Material for this exercise:

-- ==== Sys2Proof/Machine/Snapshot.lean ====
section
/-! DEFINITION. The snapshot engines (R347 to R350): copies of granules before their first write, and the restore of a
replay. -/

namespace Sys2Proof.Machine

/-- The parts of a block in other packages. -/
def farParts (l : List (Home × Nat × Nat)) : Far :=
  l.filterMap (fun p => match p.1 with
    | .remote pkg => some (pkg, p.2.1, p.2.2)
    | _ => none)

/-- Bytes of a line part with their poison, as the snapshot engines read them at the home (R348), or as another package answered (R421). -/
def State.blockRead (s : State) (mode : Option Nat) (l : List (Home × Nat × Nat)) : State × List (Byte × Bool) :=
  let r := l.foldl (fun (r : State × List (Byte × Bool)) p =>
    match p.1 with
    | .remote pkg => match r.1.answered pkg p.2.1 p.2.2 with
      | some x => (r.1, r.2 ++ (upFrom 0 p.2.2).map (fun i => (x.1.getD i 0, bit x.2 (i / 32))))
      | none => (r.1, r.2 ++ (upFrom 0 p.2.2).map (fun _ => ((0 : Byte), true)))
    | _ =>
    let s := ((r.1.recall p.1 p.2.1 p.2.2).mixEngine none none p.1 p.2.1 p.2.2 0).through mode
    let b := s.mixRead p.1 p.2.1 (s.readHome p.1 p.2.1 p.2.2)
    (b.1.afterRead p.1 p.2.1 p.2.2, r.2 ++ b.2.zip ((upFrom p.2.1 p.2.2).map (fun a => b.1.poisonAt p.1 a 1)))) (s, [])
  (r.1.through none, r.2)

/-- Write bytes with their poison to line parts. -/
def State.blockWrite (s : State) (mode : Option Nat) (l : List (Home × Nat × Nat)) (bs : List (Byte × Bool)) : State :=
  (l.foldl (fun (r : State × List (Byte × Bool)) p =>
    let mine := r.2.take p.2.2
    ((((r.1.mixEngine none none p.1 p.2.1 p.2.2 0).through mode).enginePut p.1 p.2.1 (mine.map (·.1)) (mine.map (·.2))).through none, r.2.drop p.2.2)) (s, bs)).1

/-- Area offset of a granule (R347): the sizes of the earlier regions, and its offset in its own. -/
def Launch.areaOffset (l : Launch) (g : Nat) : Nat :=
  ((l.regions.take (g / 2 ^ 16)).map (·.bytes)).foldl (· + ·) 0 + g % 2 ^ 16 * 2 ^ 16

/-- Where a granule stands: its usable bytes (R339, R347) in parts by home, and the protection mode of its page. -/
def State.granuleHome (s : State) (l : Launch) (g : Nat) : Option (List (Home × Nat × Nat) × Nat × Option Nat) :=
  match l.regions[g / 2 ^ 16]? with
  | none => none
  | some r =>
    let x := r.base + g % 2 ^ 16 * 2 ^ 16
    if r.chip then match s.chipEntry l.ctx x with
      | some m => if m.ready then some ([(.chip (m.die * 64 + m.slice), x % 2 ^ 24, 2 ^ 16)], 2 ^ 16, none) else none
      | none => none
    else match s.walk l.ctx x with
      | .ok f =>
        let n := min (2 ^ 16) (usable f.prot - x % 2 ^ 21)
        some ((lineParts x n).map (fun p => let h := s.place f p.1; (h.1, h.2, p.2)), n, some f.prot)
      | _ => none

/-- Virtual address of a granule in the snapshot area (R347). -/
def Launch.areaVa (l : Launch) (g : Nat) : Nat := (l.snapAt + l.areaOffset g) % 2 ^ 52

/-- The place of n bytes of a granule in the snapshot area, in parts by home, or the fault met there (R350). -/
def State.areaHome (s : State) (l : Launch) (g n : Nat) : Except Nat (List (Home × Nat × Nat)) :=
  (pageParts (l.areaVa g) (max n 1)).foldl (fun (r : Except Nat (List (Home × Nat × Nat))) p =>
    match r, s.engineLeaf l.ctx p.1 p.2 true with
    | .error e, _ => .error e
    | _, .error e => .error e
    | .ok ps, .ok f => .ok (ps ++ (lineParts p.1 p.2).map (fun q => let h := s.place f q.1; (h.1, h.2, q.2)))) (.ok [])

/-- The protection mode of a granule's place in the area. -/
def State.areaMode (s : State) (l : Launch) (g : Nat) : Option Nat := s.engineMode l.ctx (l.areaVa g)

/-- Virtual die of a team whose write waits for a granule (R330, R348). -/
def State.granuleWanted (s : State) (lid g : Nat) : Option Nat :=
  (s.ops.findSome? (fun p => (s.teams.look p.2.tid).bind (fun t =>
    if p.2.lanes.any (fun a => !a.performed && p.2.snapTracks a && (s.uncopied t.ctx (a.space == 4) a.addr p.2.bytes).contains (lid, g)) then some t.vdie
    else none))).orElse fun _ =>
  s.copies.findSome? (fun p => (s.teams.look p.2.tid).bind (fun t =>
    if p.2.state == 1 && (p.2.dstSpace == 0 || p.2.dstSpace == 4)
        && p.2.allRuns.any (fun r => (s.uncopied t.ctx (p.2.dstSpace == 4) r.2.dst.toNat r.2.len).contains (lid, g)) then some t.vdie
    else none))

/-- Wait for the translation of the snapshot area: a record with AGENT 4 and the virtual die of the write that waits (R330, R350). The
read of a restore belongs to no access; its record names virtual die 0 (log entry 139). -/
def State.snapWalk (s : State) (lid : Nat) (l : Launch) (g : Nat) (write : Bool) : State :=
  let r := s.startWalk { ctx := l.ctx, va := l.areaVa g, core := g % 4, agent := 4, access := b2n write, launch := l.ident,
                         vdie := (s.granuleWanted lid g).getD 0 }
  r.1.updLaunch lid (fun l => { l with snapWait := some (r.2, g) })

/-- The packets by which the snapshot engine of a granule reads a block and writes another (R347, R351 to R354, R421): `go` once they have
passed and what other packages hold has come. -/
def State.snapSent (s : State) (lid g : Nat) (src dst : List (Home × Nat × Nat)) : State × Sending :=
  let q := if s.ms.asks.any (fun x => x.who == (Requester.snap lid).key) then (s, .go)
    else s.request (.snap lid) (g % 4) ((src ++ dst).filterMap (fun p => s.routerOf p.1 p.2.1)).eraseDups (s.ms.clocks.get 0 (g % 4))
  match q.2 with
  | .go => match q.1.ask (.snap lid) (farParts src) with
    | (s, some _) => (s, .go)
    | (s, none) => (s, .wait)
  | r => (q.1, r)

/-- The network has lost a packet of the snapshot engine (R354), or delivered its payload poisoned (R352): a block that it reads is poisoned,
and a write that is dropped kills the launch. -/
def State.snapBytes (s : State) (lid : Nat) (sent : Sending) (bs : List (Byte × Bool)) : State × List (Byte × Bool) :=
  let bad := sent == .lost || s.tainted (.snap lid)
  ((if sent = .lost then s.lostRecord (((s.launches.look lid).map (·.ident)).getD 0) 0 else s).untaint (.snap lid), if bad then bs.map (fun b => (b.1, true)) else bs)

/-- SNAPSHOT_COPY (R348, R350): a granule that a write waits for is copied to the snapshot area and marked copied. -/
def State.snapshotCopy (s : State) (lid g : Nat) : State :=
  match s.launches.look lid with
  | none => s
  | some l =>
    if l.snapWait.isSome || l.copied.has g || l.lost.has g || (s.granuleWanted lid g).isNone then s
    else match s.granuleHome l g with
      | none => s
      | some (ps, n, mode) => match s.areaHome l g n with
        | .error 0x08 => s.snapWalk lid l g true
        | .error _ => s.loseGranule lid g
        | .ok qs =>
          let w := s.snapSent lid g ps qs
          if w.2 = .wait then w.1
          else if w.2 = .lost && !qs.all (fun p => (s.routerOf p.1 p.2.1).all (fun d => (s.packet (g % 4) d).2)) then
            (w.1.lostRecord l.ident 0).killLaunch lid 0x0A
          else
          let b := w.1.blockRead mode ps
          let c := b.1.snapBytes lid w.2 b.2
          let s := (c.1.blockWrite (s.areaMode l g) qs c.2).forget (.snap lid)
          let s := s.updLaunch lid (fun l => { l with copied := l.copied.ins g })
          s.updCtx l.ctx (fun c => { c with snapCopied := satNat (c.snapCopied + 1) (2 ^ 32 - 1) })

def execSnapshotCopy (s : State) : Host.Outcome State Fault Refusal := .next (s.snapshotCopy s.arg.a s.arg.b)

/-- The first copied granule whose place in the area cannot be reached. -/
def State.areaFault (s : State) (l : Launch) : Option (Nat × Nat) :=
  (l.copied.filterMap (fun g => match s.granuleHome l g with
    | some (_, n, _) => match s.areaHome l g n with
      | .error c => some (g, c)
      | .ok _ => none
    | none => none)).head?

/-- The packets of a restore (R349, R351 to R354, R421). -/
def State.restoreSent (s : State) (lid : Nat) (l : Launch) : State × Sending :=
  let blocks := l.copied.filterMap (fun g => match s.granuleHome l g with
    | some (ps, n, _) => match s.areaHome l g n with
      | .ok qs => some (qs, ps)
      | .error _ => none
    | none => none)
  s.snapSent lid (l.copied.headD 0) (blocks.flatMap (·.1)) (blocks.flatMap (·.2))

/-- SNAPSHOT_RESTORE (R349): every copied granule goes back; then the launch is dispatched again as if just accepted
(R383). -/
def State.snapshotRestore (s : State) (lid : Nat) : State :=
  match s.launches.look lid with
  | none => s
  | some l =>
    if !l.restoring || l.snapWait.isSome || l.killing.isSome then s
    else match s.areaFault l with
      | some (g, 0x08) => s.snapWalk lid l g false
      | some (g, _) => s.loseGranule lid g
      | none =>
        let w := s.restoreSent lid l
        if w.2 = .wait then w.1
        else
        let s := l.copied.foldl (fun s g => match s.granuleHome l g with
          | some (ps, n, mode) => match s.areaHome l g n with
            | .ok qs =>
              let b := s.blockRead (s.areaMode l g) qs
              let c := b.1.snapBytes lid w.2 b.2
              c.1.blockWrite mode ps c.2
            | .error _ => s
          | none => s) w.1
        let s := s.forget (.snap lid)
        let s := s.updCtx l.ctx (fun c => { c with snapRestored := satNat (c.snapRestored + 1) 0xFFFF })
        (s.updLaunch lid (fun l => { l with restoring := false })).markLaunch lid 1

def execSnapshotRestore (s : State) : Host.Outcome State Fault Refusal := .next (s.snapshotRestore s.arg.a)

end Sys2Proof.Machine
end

Exercise goal: Above are the lines; repeat exactly the ones from the line containing "passed and what" down to the line containing "some _) => (s, .go)", both inclusive.

Problem solution:
passed and what other packages hold has come. -/
def State.snapSent (s : State) (lid g : Nat) (src dst : List (Home × Nat × Nat)) : State × Sending :=
  let q := if s.ms.asks.any (fun x => x.who == (Requester.snap lid).key) then (s, .go)
    else s.request (.snap lid) (g % 4) ((src ++ dst).filterMap (fun p => s.routerOf p.1 p.2.1)).eraseDups (s.ms.clocks.get 0 (g % 4))
  match q.2 with
  | .go => match q.1.ask (.snap lid) (farParts src) with
    | (s, some _) => (s, .go)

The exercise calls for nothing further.